** Data records follows **

theorem resolve_listed (f : WState) (l : List Trigger) (g : Trigger) (h : resolve f l = some g) : listed f g = true := by
  have key : ∀ (l : List Trigger) (o : Option Trigger), (∀ x, o = some x → listed f x = true) → (∀ x ∈ l, listed f x = true) →
      ∀ g, l.foldl (fun o t => some (match o with | some a => better a t | none => t)) o = some g → listed f g = true := by
    intro l
    induction l with
    | nil => exact fun o ho _ g hg => ho g hg
    | cons a l ih =>
      intro o ho hl g hg
      refine ih _ ?_ (fun x hx => hl x (List.mem_cons_of_mem _ hx)) g hg
      intro x hx
      cases hx
      cases o with
      | none => exact hl a List.mem_cons_self
      | some b =>
        show listed f (better b a) = true
        rw [better]
        split
        · exact ho b rfl
        · split
          · exact hl a List.mem_cons_self
          · split
            · exact ho b rfl
            · exact hl a List.mem_cons_self
  exact key _ none (fun _ h => nomatch h) (fun x hx => (List.mem_filter.1 hx).2) g h

theorem listed_table (f : WState) (g : Trigger) (h : listed f g = true) : (f, g.target, g.cause) ∈ transitionTable := by
  obtain ⟨tg, cs⟩ := g
  cases f <;> cases tg <;> simp [listed, transitionTable] at h ⊢ <;> omega

theorem reset_memOk : State.reset.MemOk := ⟨rfl, vrep_forall (P := fun (x : CoreState) => x.sram.wf = true) rfl, vrep_forall (P := fun (x : EngState) => x.ok = true) rfl, rfl, rfl, rfl, rfl⟩

end Sys2Proof.Machine
end

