/-! ### modGrp -/

@[simp] theorem State.modGrp_keeps_pending (s : State) (n : Nat) (f : OutGroup → OutGroup) : (s.modGrp n f).pending = s.pending := rfl
@[simp] theorem State.modGrp_keeps_beat (s : State) (n : Nat) (f : OutGroup → OutGroup) : (s.modGrp n f).beat = s.beat := rfl
@[simp] theorem State.modGrp_keeps_powered (s : State) (n : Nat) (f : OutGroup → OutGroup) : (s.modGrp n f).powered = s.powered := rfl
@[simp] theorem State.modGrp_keeps_xtalOk (s : State) (n : Nat) (f : OutGroup → OutGroup) : (s.modGrp n f).xtalOk = s.xtalOk := rfl
@[simp] theorem State.modGrp_keeps_selftestFail (s : State) (n : Nat) (f : OutGroup → OutGroup) : (s.modGrp n f).selftestFail = s.selftestFail := rfl
@[simp] theorem State.modGrp_keeps_fc (s : State) (n : Nat) (f : OutGroup → OutGroup) : (s.modGrp n f).fc = s.fc := rfl
@[simp] theorem State.modGrp_keeps_wd (s : State) (n : Nat) (f : OutGroup → OutGroup) : (s.modGrp n f).wd = s.wd := rfl
@[simp] theorem State.modGrp_keeps_evr (s : State) (n : Nat) (f : OutGroup → OutGroup) : (s.modGrp n f).evr = s.evr := rfl
@[simp] theorem State.modGrp_keeps_watch (s : State) (n : Nat) (f : OutGroup → OutGroup) : (s.modGrp n f).watch = s.watch := rfl
@[simp] theorem State.modGrp_keeps_si (s : State) (n : Nat) (f : OutGroup → OutGroup) : (s.modGrp n f).si = s.si := rfl
@[simp] theorem State.modGrp_keeps_tp (s : State) (n : Nat) (f : OutGroup → OutGroup) : (s.modGrp n f).tp = s.tp := rfl
@[simp] theorem State.modGrp_keeps_lrst (s : State) (n : Nat) (f : OutGroup → OutGroup) : (s.modGrp n f).lrst = s.lrst := rfl
@[simp] theorem State.modGrp_keeps_enc (s : State) (n : Nat) (f : OutGroup → OutGroup) : (s.modGrp n f).enc = s.enc := rfl
@[simp] theorem State.modGrp_keeps_i3c (s : State) (n : Nat) (f : OutGroup → OutGroup) : (s.modGrp n f).i3c = s.i3c := rfl
@[simp] theorem State.modGrp_keeps_cmd (s : State) (n : Nat) (f : OutGroup → OutGroup) : (s.modGrp n f).cmd = s.cmd := rfl
@[simp] theorem State.modGrp_keeps_ldr (s : State) (n : Nat) (f : OutGroup → OutGroup) : (s.modGrp n f).ldr = s.ldr := rfl
@[simp] theorem State.modGrp_keeps_pwr (s : State) (n : Nat) (f : OutGroup → OutGroup) : (s.modGrp n f).pwr = s.pwr := rfl
@[simp] theorem State.modGrp_keeps_therm (s : State) (n : Nat) (f : OutGroup → OutGroup) : (s.modGrp n f).therm = s.therm := rfl
@[simp] theorem State.modGrp_keeps_time (s : State) (n : Nat) (f : OutGroup → OutGroup) : (s.modGrp n f).time = s.time := rfl
@[simp] theorem State.modGrp_keeps_tel (s : State) (n : Nat) (f : OutGroup → OutGroup) : (s.modGrp n f).tel = s.tel := rfl
@[simp] theorem State.modGrp_keeps_sched (s : State) (n : Nat) (f : OutGroup → OutGroup) : (s.modGrp n f).sched = s.sched := rfl
@[simp] theorem State.modGrp_keeps_cores (s : State) (n : Nat) (f : OutGroup → OutGroup) : (s.modGrp n f).cores = s.cores := rfl
@[simp] theorem State.modGrp_keeps_engs (s : State) (n : Nat) (f : OutGroup → OutGroup) : (s.modGrp n f).engs = s.engs := rfl
@[simp] theorem State.modGrp_keeps_noc (s : State) (n : Nat) (f : OutGroup → OutGroup) : (s.modGrp n f).noc = s.noc := rfl
@[simp] theorem State.modGrp_keeps_gddr (s : State) (n : Nat) (f : OutGroup → OutGroup) : (s.modGrp n f).gddr = s.gddr := rfl
@[simp] theorem State.modGrp_keeps_gddrMem (s : State) (n : Nat) (f : OutGroup → OutGroup) : (s.modGrp n f).gddrMem = s.gddrMem := rfl
@[simp] theorem State.modGrp_keeps_poison (s : State) (n : Nat) (f : OutGroup → OutGroup) : (s.modGrp n f).poison = s.poison := rfl
@[simp] theorem State.modGrp_keeps_ctrl (s : State) (n : Nat) (f : OutGroup → OutGroup) : (s.modGrp n f).ctrl = s.ctrl := rfl
@[simp] theorem State.modGrp_keeps_alt (s : State) (n : Nat) (f : OutGroup → OutGroup) : (s.modGrp n f).alt = s.alt := rfl
@[simp] theorem State.modGrp_keeps_golden (s : State) (n : Nat) (f : OutGroup → OutGroup) : (s.modGrp n f).golden = s.golden := rfl
@[simp] theorem State.modGrp_keeps_cmp (s : State) (n : Nat) (f : OutGroup → OutGroup) : (s.modGrp n f).cmp = s.cmp := rfl
@[simp] theorem State.modGrp_keeps_grid (s : State) (n : Nat) (f : OutGroup → OutGroup) : (s.modGrp n f).grid = s.grid := rfl
@[simp] theorem State.modGrp_keeps_flr (s : State) (n : Nat) (f : OutGroup → OutGroup) : (s.modGrp n f).flr = s.flr := rfl
@[simp] theorem State.modGrp_keeps_floorPair (s : State) (n : Nat) (f : OutGroup → OutGroup) : (s.modGrp n f).floorPair = s.floorPair := rfl
@[simp] theorem State.modGrp_keeps_ev (s : State) (n : Nat) (f : OutGroup → OutGroup) : (s.modGrp n f).ev = s.ev := rfl
@[simp] theorem State.modGrp_keeps_io (s : State) (n : Nat) (f : OutGroup → OutGroup) : (s.modGrp n f).io = s.io := rfl
@[simp] theorem State.modGrp_keeps_jnl (s : State) (n : Nat) (f : OutGroup → OutGroup) : (s.modGrp n f).jnl = s.jnl := rfl
@[simp] theorem State.modGrp_keeps_st (s : State) (n : Nat) (f : OutGroup → OutGroup) : (s.modGrp n f).st = s.st := rfl
@[simp] theorem State.modGrp_keeps_lc (s : State) (n : Nat) (f : OutGroup → OutGroup) : (s.modGrp n f).lc = s.lc := rfl
@[simp] theorem State.modGrp_keeps_secu (s : State) (n : Nat) (f : OutGroup → OutGroup) : (s.modGrp n f).secu = s.secu := rfl
@[simp] theorem State.modGrp_keeps_lk (s : State) (n : Nat) (f : OutGroup → OutGroup) : (s.modGrp n f).lk = s.lk := rfl
@[simp] theorem State.modGrp_keeps_freeCtr (s : State) (n : Nat) (f : OutGroup → OutGroup) : (s.modGrp n f).freeCtr = s.freeCtr := rfl

/-! ### modTask -/

@[simp] theorem State.modTask_keeps_pending (s : State) (n : Nat) (f : TaskWd → TaskWd) : (s.modTask n f).pending = s.pending := rfl
@[simp] theorem State.modTask_keeps_beat (s : State) (n : Nat) (f : TaskWd → TaskWd) : (s.modTask n f).beat = s.beat := rfl
@[simp] theorem State.modTask_keeps_powered (s : State) (n : Nat) (f : TaskWd → TaskWd) : (s.modTask n f).powered = s.powered := rfl
@[simp] theorem State.modTask_keeps_xtalOk (s : State) (n : Nat) (f : TaskWd → TaskWd) : (s.modTask n f).xtalOk = s.xtalOk := rfl
@[simp] theorem State.modTask_keeps_selftestFail (s : State) (n : Nat) (f : TaskWd → TaskWd) : (s.modTask n f).selftestFail = s.selftestFail := rfl
@[simp] theorem State.modTask_keeps_fc (s : State) (n : Nat) (f : TaskWd → TaskWd) : (s.modTask n f).fc = s.fc := rfl
@[simp] theorem State.modTask_keeps_evr (s : State) (n : Nat) (f : TaskWd → TaskWd) : (s.modTask n f).evr = s.evr := rfl
@[simp] theorem State.modTask_keeps_watch (s : State) (n : Nat) (f : TaskWd → TaskWd) : (s.modTask n f).watch = s.watch := rfl
@[simp] theorem State.modTask_keeps_si (s : State) (n : Nat) (f : TaskWd → TaskWd) : (s.modTask n f).si = s.si := rfl
@[simp] theorem State.modTask_keeps_tp (s : State) (n : Nat) (f : TaskWd → TaskWd) : (s.modTask n f).tp = s.tp := rfl
@[simp] theorem State.modTask_keeps_lrst (s : State) (n : Nat) (f : TaskWd → TaskWd) : (s.modTask n f).lrst = s.lrst := rfl
@[simp] theorem State.modTask_keeps_enc (s : State) (n : Nat) (f : TaskWd → TaskWd) : (s.modTask n f).enc = s.enc := rfl
@[simp] theorem State.modTask_keeps_so (s : State) (n : Nat) (f : TaskWd → TaskWd) : (s.modTask n f).so = s.so := rfl
@[simp] theorem State.modTask_keeps_i3c (s : State) (n : Nat) (f : TaskWd → TaskWd) : (s.modTask n f).i3c = s.i3c := rfl
@[simp] theorem State.modTask_keeps_cmd (s : State) (n : Nat) (f : TaskWd → TaskWd) : (s.modTask n f).cmd = s.cmd := rfl
@[simp] theorem State.modTask_keeps_ldr (s : State) (n : Nat) (f : TaskWd → TaskWd) : (s.modTask n f).ldr = s.ldr := rfl
@[simp] theorem State.modTask_keeps_pwr (s : State) (n : Nat) (f : TaskWd → TaskWd) : (s.modTask n f).pwr = s.pwr := rfl
@[simp] theorem State.modTask_keeps_therm (s : State) (n : Nat) (f : TaskWd → TaskWd) : (s.modTask n f).therm = s.therm := rfl
@[simp] theorem State.modTask_keeps_time (s : State) (n : Nat) (f : TaskWd → TaskWd) : (s.modTask n f).time = s.time := rfl
@[simp] theorem State.modTask_keeps_tel (s : State) (n : Nat) (f : TaskWd → TaskWd) : (s.modTask n f).tel = s.tel := rfl
@[simp] theorem State.modTask_keeps_sched (s : State) (n : Nat) (f : TaskWd → TaskWd) : (s.modTask n f).sched = s.sched := rfl
@[simp] theorem State.modTask_keeps_cores (s : State) (n : Nat) (f : TaskWd → TaskWd) : (s.modTask n f).cores = s.cores := rfl
@[simp] theorem State.modTask_keeps_engs (s : State) (n : Nat) (f : TaskWd → TaskWd) : (s.modTask n f).engs = s.engs := rfl
@[simp] theorem State.modTask_keeps_noc (s : State) (n : Nat) (f : TaskWd → TaskWd) : (s.modTask n f).noc = s.noc := rfl
@[simp] theorem State.modTask_keeps_gddr (s : State) (n : Nat) (f : TaskWd → TaskWd) : (s.modTask n f).gddr = s.gddr := rfl
@[simp] theorem State.modTask_keeps_gddrMem (s : State) (n : Nat) (f : TaskWd → TaskWd) : (s.modTask n f).gddrMem = s.gddrMem := rfl
@[simp] theorem State.modTask_keeps_poison (s : State) (n : Nat) (f : TaskWd → TaskWd) : (s.modTask n f).poison = s.poison := rfl
@[simp] theorem State.modTask_keeps_ctrl (s : State) (n : Nat) (f : TaskWd → TaskWd) : (s.modTask n f).ctrl = s.ctrl := rfl
@[simp] theorem State.modTask_keeps_alt (s : State) (n : Nat) (f : TaskWd → TaskWd) : (s.modTask n f).alt = s.alt := rfl
@[simp] theorem State.modTask_keeps_golden (s : State) (n : Nat) (f : TaskWd → TaskWd) : (s.modTask n f).golden = s.golden := rfl
@[simp] theorem State.modTask_keeps_cmp (s : State) (n : Nat) (f : TaskWd → TaskWd) : (s.modTask n f).cmp = s.cmp := rfl
@[simp] theorem State.modTask_keeps_grid (s : State) (n : Nat) (f : TaskWd → TaskWd) : (s.modTask n f).grid = s.grid := rfl
@[simp] theorem State.modTask_keeps_flr (s : State) (n : Nat) (f : TaskWd → TaskWd) : (s.modTask n f).flr = s.flr := rfl
@[simp] theorem State.modTask_keeps_floorPair (s : State) (n : Nat) (f : TaskWd → TaskWd) : (s.modTask n f).floorPair = s.floorPair := rfl
@[simp] theorem State.modTask_keeps_ev (s : State) (n : Nat) (f : TaskWd → TaskWd) : (s.modTask n f).ev = s.ev := rfl
@[simp] theorem State.modTask_keeps_io (s : State) (n : Nat) (f : TaskWd → TaskWd) : (s.modTask n f).io = s.io := rfl
@[simp] theorem State.modTask_keeps_jnl (s : State) (n : Nat) (f : TaskWd → TaskWd) : (s.modTask n f).jnl = s.jnl := rfl
@[simp] theorem State.modTask_keeps_st (s : State) (n : Nat) (f : TaskWd → TaskWd) : (s.modTask n f).st = s.st := rfl
@[simp] theorem State.modTask_keeps_lc (s : State) (n : Nat) (f : TaskWd → TaskWd) : (s.modTask n f).lc = s.lc := rfl
@[simp] theorem State.modTask_keeps_secu (s : State) (n : Nat) (f : TaskWd → TaskWd) : (s.modTask n f).secu = s.secu := rfl
@[simp] theorem State.modTask_keeps_lk (s : State) (n : Nat) (f : TaskWd → TaskWd) : (s.modTask n f).lk = s.lk := rfl
@[simp] theorem State.modTask_keeps_freeCtr (s : State) (n : Nat) (f : TaskWd → TaskWd) : (s.modTask n f).freeCtr = s.freeCtr := rfl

** End of Data records **

Scan the entries above for the line containing "(s.modTask n f).alt = s.alt := rfl", and copy it and all lines after it exactly, down to and including the line containing "(s.modTask n f).flr = s.flr := rfl".

@[simp] theorem State.modTask_keeps_alt (s : State) (n : Nat) (f : TaskWd → TaskWd) : (s.modTask n f).alt = s.alt := rfl
@[simp] theorem State.modTask_keeps_golden (s : State) (n : Nat) (f : TaskWd → TaskWd) : (s.modTask n f).golden = s.golden := rfl
@[simp] theorem State.modTask_keeps_cmp (s : State) (n : Nat) (f : TaskWd → TaskWd) : (s.modTask n f).cmp = s.cmp := rfl
@[simp] theorem State.modTask_keeps_grid (s : State) (n : Nat) (f : TaskWd → TaskWd) : (s.modTask n f).grid = s.grid := rfl
@[simp] theorem State.modTask_keeps_flr (s : State) (n : Nat) (f : TaskWd → TaskWd) : (s.modTask n f).flr = s.flr := rfl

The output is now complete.